§ **TASK OBJECTIVE**:
Start at the line with "let silent := x.member" in the records below, stop at the line with "let z : Req", and return every line in that span exactly, the two end lines included.

(Stored data)
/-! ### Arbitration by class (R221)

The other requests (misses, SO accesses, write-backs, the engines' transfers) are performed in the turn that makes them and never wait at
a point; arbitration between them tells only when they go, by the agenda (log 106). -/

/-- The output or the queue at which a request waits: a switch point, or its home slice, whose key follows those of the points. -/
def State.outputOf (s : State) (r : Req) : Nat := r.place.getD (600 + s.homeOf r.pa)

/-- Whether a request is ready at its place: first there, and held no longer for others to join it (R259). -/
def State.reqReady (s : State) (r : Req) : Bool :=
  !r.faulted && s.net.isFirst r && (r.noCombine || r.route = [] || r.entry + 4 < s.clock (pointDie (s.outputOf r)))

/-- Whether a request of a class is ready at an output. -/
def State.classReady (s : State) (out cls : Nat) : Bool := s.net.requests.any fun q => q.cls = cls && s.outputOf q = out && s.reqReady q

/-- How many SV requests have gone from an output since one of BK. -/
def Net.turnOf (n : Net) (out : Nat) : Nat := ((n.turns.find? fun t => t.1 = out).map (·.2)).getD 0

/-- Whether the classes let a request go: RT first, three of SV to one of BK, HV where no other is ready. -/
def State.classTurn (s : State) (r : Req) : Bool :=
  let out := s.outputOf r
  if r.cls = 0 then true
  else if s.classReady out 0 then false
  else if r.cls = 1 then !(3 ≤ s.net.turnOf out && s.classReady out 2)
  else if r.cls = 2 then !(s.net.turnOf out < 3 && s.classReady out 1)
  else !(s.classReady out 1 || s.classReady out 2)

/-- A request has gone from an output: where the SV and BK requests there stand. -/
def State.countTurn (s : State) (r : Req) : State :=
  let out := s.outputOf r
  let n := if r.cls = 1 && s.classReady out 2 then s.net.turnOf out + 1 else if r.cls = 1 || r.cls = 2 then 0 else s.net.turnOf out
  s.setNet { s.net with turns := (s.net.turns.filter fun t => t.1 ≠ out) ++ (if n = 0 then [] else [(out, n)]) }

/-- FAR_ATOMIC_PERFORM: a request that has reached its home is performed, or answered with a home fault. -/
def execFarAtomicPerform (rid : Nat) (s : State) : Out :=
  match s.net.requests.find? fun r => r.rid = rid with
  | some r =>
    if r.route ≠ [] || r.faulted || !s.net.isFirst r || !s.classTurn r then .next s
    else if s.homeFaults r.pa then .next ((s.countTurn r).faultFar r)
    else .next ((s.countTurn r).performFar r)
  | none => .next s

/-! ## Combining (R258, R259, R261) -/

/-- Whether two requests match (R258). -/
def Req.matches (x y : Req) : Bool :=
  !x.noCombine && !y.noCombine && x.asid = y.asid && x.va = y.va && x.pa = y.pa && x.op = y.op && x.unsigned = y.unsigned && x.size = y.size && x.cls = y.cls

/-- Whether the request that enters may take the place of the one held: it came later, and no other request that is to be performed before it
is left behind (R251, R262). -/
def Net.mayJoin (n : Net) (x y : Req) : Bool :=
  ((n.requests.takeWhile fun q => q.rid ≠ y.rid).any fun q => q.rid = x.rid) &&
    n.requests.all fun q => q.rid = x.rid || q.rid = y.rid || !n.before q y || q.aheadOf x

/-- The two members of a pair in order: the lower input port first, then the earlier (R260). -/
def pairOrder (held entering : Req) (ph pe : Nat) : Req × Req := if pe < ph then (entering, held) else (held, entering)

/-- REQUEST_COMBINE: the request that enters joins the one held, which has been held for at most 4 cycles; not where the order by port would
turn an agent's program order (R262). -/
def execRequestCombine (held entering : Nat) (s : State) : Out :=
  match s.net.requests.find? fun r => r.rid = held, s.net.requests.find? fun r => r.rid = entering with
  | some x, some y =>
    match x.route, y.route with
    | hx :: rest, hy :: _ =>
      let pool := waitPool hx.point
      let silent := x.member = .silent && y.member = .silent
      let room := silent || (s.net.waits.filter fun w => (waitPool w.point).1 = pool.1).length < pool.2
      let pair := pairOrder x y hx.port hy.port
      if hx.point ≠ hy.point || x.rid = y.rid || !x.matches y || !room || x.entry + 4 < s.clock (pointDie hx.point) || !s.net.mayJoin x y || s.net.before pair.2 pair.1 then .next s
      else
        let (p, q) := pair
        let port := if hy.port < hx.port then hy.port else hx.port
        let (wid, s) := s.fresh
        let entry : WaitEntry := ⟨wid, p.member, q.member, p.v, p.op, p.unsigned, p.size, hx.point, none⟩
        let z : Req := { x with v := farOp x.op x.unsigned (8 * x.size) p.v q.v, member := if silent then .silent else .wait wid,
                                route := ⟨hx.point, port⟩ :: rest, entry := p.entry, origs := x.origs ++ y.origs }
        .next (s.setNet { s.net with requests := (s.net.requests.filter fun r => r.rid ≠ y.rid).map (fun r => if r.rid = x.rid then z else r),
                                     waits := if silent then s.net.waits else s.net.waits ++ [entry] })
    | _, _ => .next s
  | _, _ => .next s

§ **ANSWER FOR THIS EXERCISE**:
      let silent := x.member = .silent && y.member = .silent
      let room := silent || (s.net.waits.filter fun w => (waitPool w.point).1 = pool.1).length < pool.2
      let pair := pairOrder x y hx.port hy.port
      if hx.point ≠ hy.point || x.rid = y.rid || !x.matches y || !room || x.entry + 4 < s.clock (pointDie hx.point) || !s.net.mayJoin x y || s.net.before pair.2 pair.1 then .next s
      else
        let (p, q) := pair
        let port := if hy.port < hx.port then hy.port else hx.port
        let (wid, s) := s.fresh
        let entry : WaitEntry := ⟨wid, p.member, q.member, p.v, p.op, p.unsigned, p.size, hx.point, none⟩
        let z : Req := { x with v := farOp x.op x.unsigned (8 * x.size) p.v q.v, member := if silent then .silent else .wait wid,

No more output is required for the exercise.